La enorme cantidad de datos aportada ayer también resalta un enorme abismo de ignorancia. Aún son un misterio los engranajes genéticos que determinan la longevidad, la enfermedad y la salud, así como los que separan a los humanos de otras especies. Hallarlos llevará mucho tiempo y aún se desconoce el alcance global que tendrán los nuevos datos en esta tarea. “Este trabajo es muy importante, pero no es una revolución”, opina el especialista en genómica evolutiva de la Universidad Pompeu-Fabra Tomás Marqués-Bonet. “Después de una década, ni siquiera sabemos qué factores determinan el color de los ojos”, recuerda.

Aún son un misterio los engranajes genéticos que determinan la longevidad, la enfermedad y la salud

El problema es que esta disciplina funciona comparando secuencias de ADN y por ahora hay muy pocas. “A día de hoy, casi todos los genomas que conocemos están inacabados”, recuerda el investigador. “Los dos únicos que se han terminado son el humano y el del ratón y entre ambos hay 80 millones de años de evolución”, resalta, en referencia al nivel de detalle de Encode. Para poder establecer conclusiones a nivel evolutivo, por ejemplo, habrá que completar el genoma del chimpancé y después llevarlo hasta el nivel de detalle de Encode para compararlo con el humano. “Es algo que llevará años o décadas”, concluye el investigador.

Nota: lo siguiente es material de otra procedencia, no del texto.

-- ==== Sys2Proof/Machine/Ring.lean ====
section
/-! DEFINITION. The completion ring's registers as each consumer writes them (R132, R134, R135). -/

namespace Sys2Proof.Machine

/-- The ring registers take writes: in service (R412). -/
def ringWritable (s : State) : Bool := s.life.phase == .service

/-- R134, R135. -/
def execCrgHeadPcieWrite (value : BitVec 32) (s : State) : Result :=
  .next (if ringWritable s then writeHeadPcie value (wakeByAccess s) else s)

/-- R134, R135. -/
def execCrgHeadI3cWrite (value : BitVec 32) (s : State) : Result :=
  .next (if ringWritable s && s.i3c.addr.isSome then writeHeadI3c value (wakeByAccess s) else s)

/-- R132, R134. -/
def execCrgPcieEnable (s : State) : Result :=
  .next (if ringWritable s then notify (refillRing (setPcieEn true (wakeByAccess s))) else s)

/-- R132, R134. -/
def execCrgI3cEnable (s : State) : Result :=
  .next (if ringWritable s && s.i3c.addr.isSome then notify (refillRing (setI3cEn true (wakeByAccess s))) else s)

/-- R132: either path clears it. -/
def execCrgOverflowClear (path : Path) (s : State) : Result :=
  .next (if ringWritable s && (path == .pcie || s.i3c.addr.isSome) then clearOverflow (wakeByAccess s) else s)

end Sys2Proof.Machine
end

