-- ==== Sys2Proof/Machine/Step.lean ====
section
/-! DEFINITION. One step: the command at the front of the queue runs; on an empty queue one microsecond passes. -/

namespace Sys2Proof.Machine

open Sys2Proof

/-- The command at the front of the queue runs on the state with the queue's rest. On an empty queue the always-on
counters count one microsecond (R319; DESIGN CHOICE, log entry 2). -/
def step (s : State) : Host.Outcome State Fault Refusal :=
  match s.pending with
  | [] => .next (tick s)
  | c :: rest => exec c { s with pending := rest }

/-- The state with the command that a word spells put at the front of the queue; unchanged where it spells none. -/
def State.withFetchWord (s : State) (nbits w : Nat) : State :=
  match decodeTableWord nbits w with
  | none => s
  | some c => { s with pending := c :: s.pending }

end Sys2Proof.Machine
end

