-- ==== Sys2Proof/Machine/Core.lean ====
section
/-! DEFINITION. The machine as the host sees it. -/

def Sys2Proof.core : Host.Core :=
  { State := Sys2Proof.Machine.State
    Fault := Sys2Proof.Machine.Fault
    Refusal := Sys2Proof.Machine.Refusal
    step := Sys2Proof.Machine.step
    reset := Sys2Proof.Machine.State.reset }
end

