/-- R37, R40, R41, R46, R47, R48, R54, R55: each bring-up step moves the bundle only from its own state; a step that
fails or takes too long returns it to AWAIT as the next attempt, and two fast attempts that fail in a row bring the
full path back; the first codewords announce eight distinct lanes with good markers; TRAIN commands go out until the
figure of merit is 160 or 32 are sent; UP opens the next credit epoch with nothing granted and sends CREDIT. Where it
rests on log entries 47, 48 and 170 it states the model's choice. -/
def Obligations.LinkBringUp : Prop :=
  ∀ (s : State) (balls : BitVec 8) (cws : List (List (BitVec 10))) (ball : Fin 8) (command : Fin 4) (taps fom : BitVec 8)
    (skew : Nat),
    let l := s.link
    let restart (x : Lane) : Lane := { x with
      lock := false, badLcw := 0, badCw := 0, position := 0, cwIndex := 0, amCount := 0, lcwDue := 0, bitMode := false
      fifo := [] }
    let message (type : Nat) (body : List Byte) : List Byte :=
      let head := leBytes 1 type ++ leBytes 1 l.seq.toNat ++ body
      head ++ leBytes 4 (crc32c head)
    let sent (m : List Byte) : List Out := if l.ibOn then .ib m (ibBlocks m l.ibScrambler).1 :: s.out else s.out
    let after (m : List Byte) : BitVec 58 := if l.ibOn then (ibBlocks m l.ibScrambler).2 else l.ibScrambler
    let fail (l : Link) : Link :=
      let fails := if l.fastNow then l.fastFails + 1 else l.fastFails
      { l with
        state := .await, attempt := l.attempt + 1, ibOn := true, lanes := l.lanes.map restart
        fastFails := fails, fastNow := l.entered && !l.forceFull && decide (fails < 2) }
    let goes (i : Instr) (x : Link) : Prop := exec i s = .next { s with link := x }
    let number (d : Decoded) : Nat := d.tag.toNat / 2 ^ 17
    let good (d : Decoded) : Prop :=
      d.uncorrectable = false ∧ d.tag.toNat / 2 ^ 16 % 2 = 1 ∧ d.tag.toNat % 2 ^ 14 = 0 ∧
        (d.words.headD 0).toNat / 2 ^ 40 = 0xD2B41E ∧ (d.words.headD 0).toNat / 2 ^ 37 % 8 = number d ∧
        (d.words.headD 0).toNat % 2 ^ 32 = 0
    let ds := cws.map decodeCodeword
    let goodSet := ds.length = 8 ∧ (∀ d ∈ ds, good d) ∧ (ds.map number).Nodup
    let fresh (x : Lane) : Prop := x.position = 0 ∧ x.cwIndex = 0 ∧ x.amCount = 0 ∧ x.badLcw = 0 ∧ x.lcwDue = 0
    let x := laneOf s ball
    let n := x.logical.getD ball
    (if l.state = .await then goes (.laneSignalDetect balls) { l with
        state := if balls = 0xFF then .acquire else .await
        lanes := l.lanes.mapIdx fun i x => { x with signal := balls.getLsbD i } }
      else exec (.laneSignalDetect balls) s = .next s) ∧
    (if l.state = .retrain then goes .preambleDetect { l with
        state := .acquire, lanes := l.lanes.map fun x => { restart x with signal := true } }
      else exec .preambleDetect s = .next s) ∧
    (if l.state = .acquire then
        goes (.acquisitionDone balls) { l with
          state := .track, lanes := l.lanes.mapIdx fun i x => { x with inverted := balls.getLsbD i } } ∧
        goes .acquireTimeout (fail l)
      else exec (.acquisitionDone balls) s = .next s ∧ exec .acquireTimeout s = .next s) ∧
    (if l.state = .track then
        goes .startDelimiter { l with state := .cwlock, lanes := l.lanes.map restart } ∧ goes .trackTimeout (fail l)
      else exec .startDelimiter s = .next s ∧ exec .trackTimeout s = .next s) ∧
    (if l.state = .cwlock then
        (¬goodSet → (∀ d ∈ ds, d.uncorrectable = false) → goes (.firstAlignmentCodeword cws) (fail l)) ∧
        (¬goodSet → ∃ t, exec (.firstAlignmentCodeword cws) s = .next t ∧ t.link.state = .await ∧
          t.link.attempt = l.attempt + 1 ∧ t.link.fastFails = if l.fastNow then l.fastFails + 1 else l.fastFails) ∧
        (goodSet → ∃ lanes : List Lane, goes (.firstAlignmentCodeword cws) { l with
            state := if l.fastNow then .deskew else .tune, lanes := lanes } ∧ lanes.length = l.lanes.length ∧
          ∀ (i : Nat) (d : Decoded) (x y : Lane), ds[i]? = some d → l.lanes[i]? = some x → lanes[i]? = some y → fresh x →
            let lcw := d.words.getD 59 0
            ∃ ws modes, ws.length = 78 ∧ modes.length = 78 ∧ y = { (x : Lane) with
              logical := some (number d), lock := true, position := 80, cwIndex := 1, amCount := 1, badCw := 0
              badLcw := if lcwGood lcw 0 then 0 else 1, lcwDue := lcwNext lcw 0
              corr := min (x.corr + d.corrected) 0xFFFFFFFF, scrambler := y.scrambler, bitMode := y.bitMode
              fifo := [⟨0, d.tag.getLsbD 15, false, 0, ws, modes⟩]
              fom := if l.fastNow then x.fom else 0
              trains := if l.fastNow then x.trains else 0
              tuneDone := l.fastNow && x.tuneDone })
      else exec (.firstAlignmentCodeword cws) s = .next s) ∧
    (if l.state = .tune then
        goes .tuneTimeout (fail l) ∧
        (x.tuneDone = false → (ball : Nat) < l.lanes.length → ∃ t, exec (.trainSend ball command taps fom) s = .next t ∧
          let ends := decide (160 ≤ fom.toNat ∨ 32 ≤ x.trains)
          t.link.lanes = l.lanes.set ball (if ends then { x with fom := fom.toNat, tuneDone := true }
            else { x with fom := fom.toNat, trains := x.trains + 1 }) ∧
          let m := message 3 (leBytes 1 n ++
            (if ends then [4, 0] else leBytes 1 (command : Nat) ++ leBytes 1 taps.toNat) ++ leBytes 1 fom.toNat ++ leBytes 6 0)
          t.out = sent m ∧
          t.link.state = (if t.link.lanes.all (·.tuneDone) then .deskew else .tune) ∧
          t = { s with
            link := { l with
              lanes := t.link.lanes, state := t.link.state, seq := if l.ibOn then l.seq + 1 else l.seq
              ibScrambler := after m }
            out := t.out })
      else goes .tuneTimeout l ∧ exec (.trainSend ball command taps fom) s = .next s) ∧
    (if l.state = .deskew then
        (100 < skew ∨ laneFenced s = true → goes (.deskewDone skew) (fail { l with skew := min skew 65535 })) ∧
        (skew ≤ 100 → laneFenced s = false →
          let epoch := if l.entered then l.epoch + 1 else 0
          let m := message 2 (leBytes 1 epoch.toNat ++ leBytes 9 0)
          let u : State := { s with
            link := { l with
              state := .up, skew := skew, epoch := epoch, entered := true
              granted := 0, consumed := 0, frozen := false, fastFails := 0, lastFast := l.fastNow
              seq := if l.ibOn then l.seq + 1 else l.seq, ibScrambler := after m
              lanes := l.lanes.map fun x => { x with bitMode := false } }
            parse := { s.parse with gaps := s.parse.gaps ++ [s.parse.len] }
            out := sent m }
          (liveOp s 0x0040 = none → exec (.deskewDone skew) s = .next u) ∧
          (∀ h, liveOp s 0x0040 = some h → exec (.deskewDone skew) s = .next (completeHandle h.value stOk
            (BitVec.ofNat 128 (7 + 256 * (u.link.epoch.toNat + 256 * (skew + 65536 * if l.fastNow then 1 else 0)))) u)))
      else exec (.deskewDone skew) s = .next s)

/-- R39 to R43, R45, R49: loss of signal or of lock while UP logs ING_LANE_LOCK_LOST, freezes the grant and starts
RETRAIN, and during bring-up sends the bundle back; a lane's codeword is counted, its data words wait for the set;
idle sets leave the parser and the credit alone; outside TUNE, DESKEW, UP and a HALTED entered from UP codewords are
not looked at. Where it rests on log entries 13, 49 and 170 it states the model's choice. -/
def Obligations.LinkReceive : Prop :=
  ∀ (s : State) (ball : Fin 8) (cw : Codeword),
    let l := s.link
    let x := laneOf s ball
    let d := decodeCodeword cw.symbols
    let unit := laneUnitOf s ball
    let lost (cause uncorr : Nat) := evData [(1, cause), (1, 7), (2, l.retrains), (4, uncorr)]
    let retrain (f : Lane → Lane) (t : State) : Prop :=
      t.link = { l with
        state := .retrain, attempt := l.attempt + 1, frozen := true, retrains := min (l.retrains + 1) 65535
        fastNow := l.entered && !l.forceFull && decide (l.fastFails < 2), lanes := l.lanes.modify ball f } ∧
      t.parse = { s.parse with gaps := s.parse.gaps ++ [s.parse.len] }
    let lcws (n : Nat) : Word32 := BitVec.ofNat 32 ((x.position + n) / 60 - x.position / 60)
    let lcwsGood := ∀ i w, d.words[i]? = some w → (x.position + i) % 60 = 59 → lcwGood w (x.lcwDue + lcws i) = true
    ((∀ y ∈ rsSyndromes (cw.symbols.map (·.toNat)), y = 0) → d.uncorrectable = false ∧ d.corrected = 0 ∧
      d.tag = BitVec.ofNat 20 (messageBits ((cw.symbols.map (·.toNat)).take 514)) ∧ d.words.length = 80 ∧
      ∀ k < 80, d.words[k]? =
        some (BitVec.ofNat 64 (messageBits ((cw.symbols.map (·.toNat)).take 514) / 2 ^ (20 + 64 * k)))) ∧
    (l.state = .up → ∃ t, exec (.laneSignalLoss ball) s = .next t ∧
      retrain (fun x => { x with signal := false, lock := false }) t ∧ Logged [(0x0101, unit, lost 3 x.uncorr)] s t ∧
      t = { s with link := t.link, parse := t.parse, evr := t.evr, pins := t.pins }) ∧
    (l.state = .cwlock ∨ l.state = .tune ∨ l.state = .deskew → ∃ t, exec (.laneSignalLoss ball) s = .next t ∧
      t.link.state = .await ∧ t.link.attempt = l.attempt + 1 ∧ t = { s with link := t.link }) ∧
    (l.state ≠ .up → l.state ≠ .cwlock → l.state ≠ .tune → l.state ≠ .deskew →
      exec (.laneSignalLoss ball) s = .next { s with link := { l with
        lanes := l.lanes.modify ball fun x => { x with signal := false } } }) ∧
    (l.state ≠ .tune → l.state ≠ .deskew → l.state ≠ .up → (l.state = .halted → l.haltedUp = false) →
      exec (.codewordReceive ball cw) s = .next s) ∧
    (l.state = .tune ∨ l.state = .deskew ∨ l.state = .up → (ball : Nat) < l.lanes.length → x.cwIndex % 16384 ≠ 0 →
      cw.parityStage = 0 → lcwsGood →
      (d.uncorrectable = false →
        (∃ n < 8, ∀ k y, l.lanes[k]? = some y → y.logical = some n → k ≠ ball ∧ y.fifo = []) →
        ∃ t y ws modes, exec (.codewordReceive ball cw) s = .next t ∧ t = { s with link := { l with lanes := l.lanes.set ball y } } ∧
          y = { x with
            cwIndex := (x.cwIndex + 1) % 16384, badCw := 0, corr := min (x.corr + d.corrected) 0xFFFFFFFF
            position := x.position + 80, lcwDue := x.lcwDue + lcws 80
            scrambler := y.scrambler, badLcw := y.badLcw, bitMode := y.bitMode
            fifo := x.fifo ++ [⟨x.cwIndex, d.tag.getLsbD 15, false, 0, ws, modes⟩] } ∧
          (y.badLcw = 0 ∨ y.badLcw = x.badLcw) ∧
          ws.length = ((List.range 80).filter fun i => (x.position + i) % 60 != 59).length ∧
          (x.position % 60 ≠ 59 → ws.head? = d.words.head?.map fun w => w ^^^ BitVec.ofNat 64 (scramblerBits 64 x.scrambler).1)) ∧
      (d.uncorrectable = true → x.badCw = 7 → l.state = .up → ∃ t where_, exec (.codewordReceive ball cw) s = .next t ∧
        t.link.state = .retrain ∧ t.link.frozen = true ∧ (∃ r ∈ t.st.running, r.unit = unit) ∧
        Logged [(0x0104, unit, evData [(2, x.cwIndex), (1, 0), (1, where_), (4, min (x.uncorr + 1) 0xFFFFFFFF)]),
          (0x0101, unit, lost 1 (min (x.uncorr + 1) 0xFFFFFFFF))] s t ∧
        t = { s with link := t.link, parse := t.parse, evr := t.evr, pins := t.pins, st := t.st }) ∧
      (d.uncorrectable = false → x.fifo = [] → d.tag.getLsbD 15 = true →
        (∀ k y h, k ≠ ball → l.lanes[k]? = some y → y.fifo.head? = some h → h.idle = true) →
        ∃ t, exec (.codewordReceive ball cw) s = .next t ∧ t.link.consumed = l.consumed ∧ t = { s with link := t.link }))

"El genoma es un cuento infantil convertido en tratado de filosofía"

Entre las muchas analogías que se han hecho para explicar el genoma humano, la del libro es una de las más usadas. Si el conjunto del ADN fuera un libro, la secuenciación del primer genoma humano equivalió a la presentación de las letras que lo componen, explica Tomás Marqués-Bonet. Con el nuevo trabajo presentado ayer “tenemos una primera aproximación, muy superficial aún, de que este libro está escrito en un idioma donde hay palabras, con sus nombres o verbos, con lo cual podemos intentar empezar a leer”, continúa. “Pero aún queda un buen rato para entender la trama, y no digamos para su comprensión, si además, como nos tememos, el libro es más parecido a un  tratado de filosofía que a un cuento infantil”, concluye el investigador.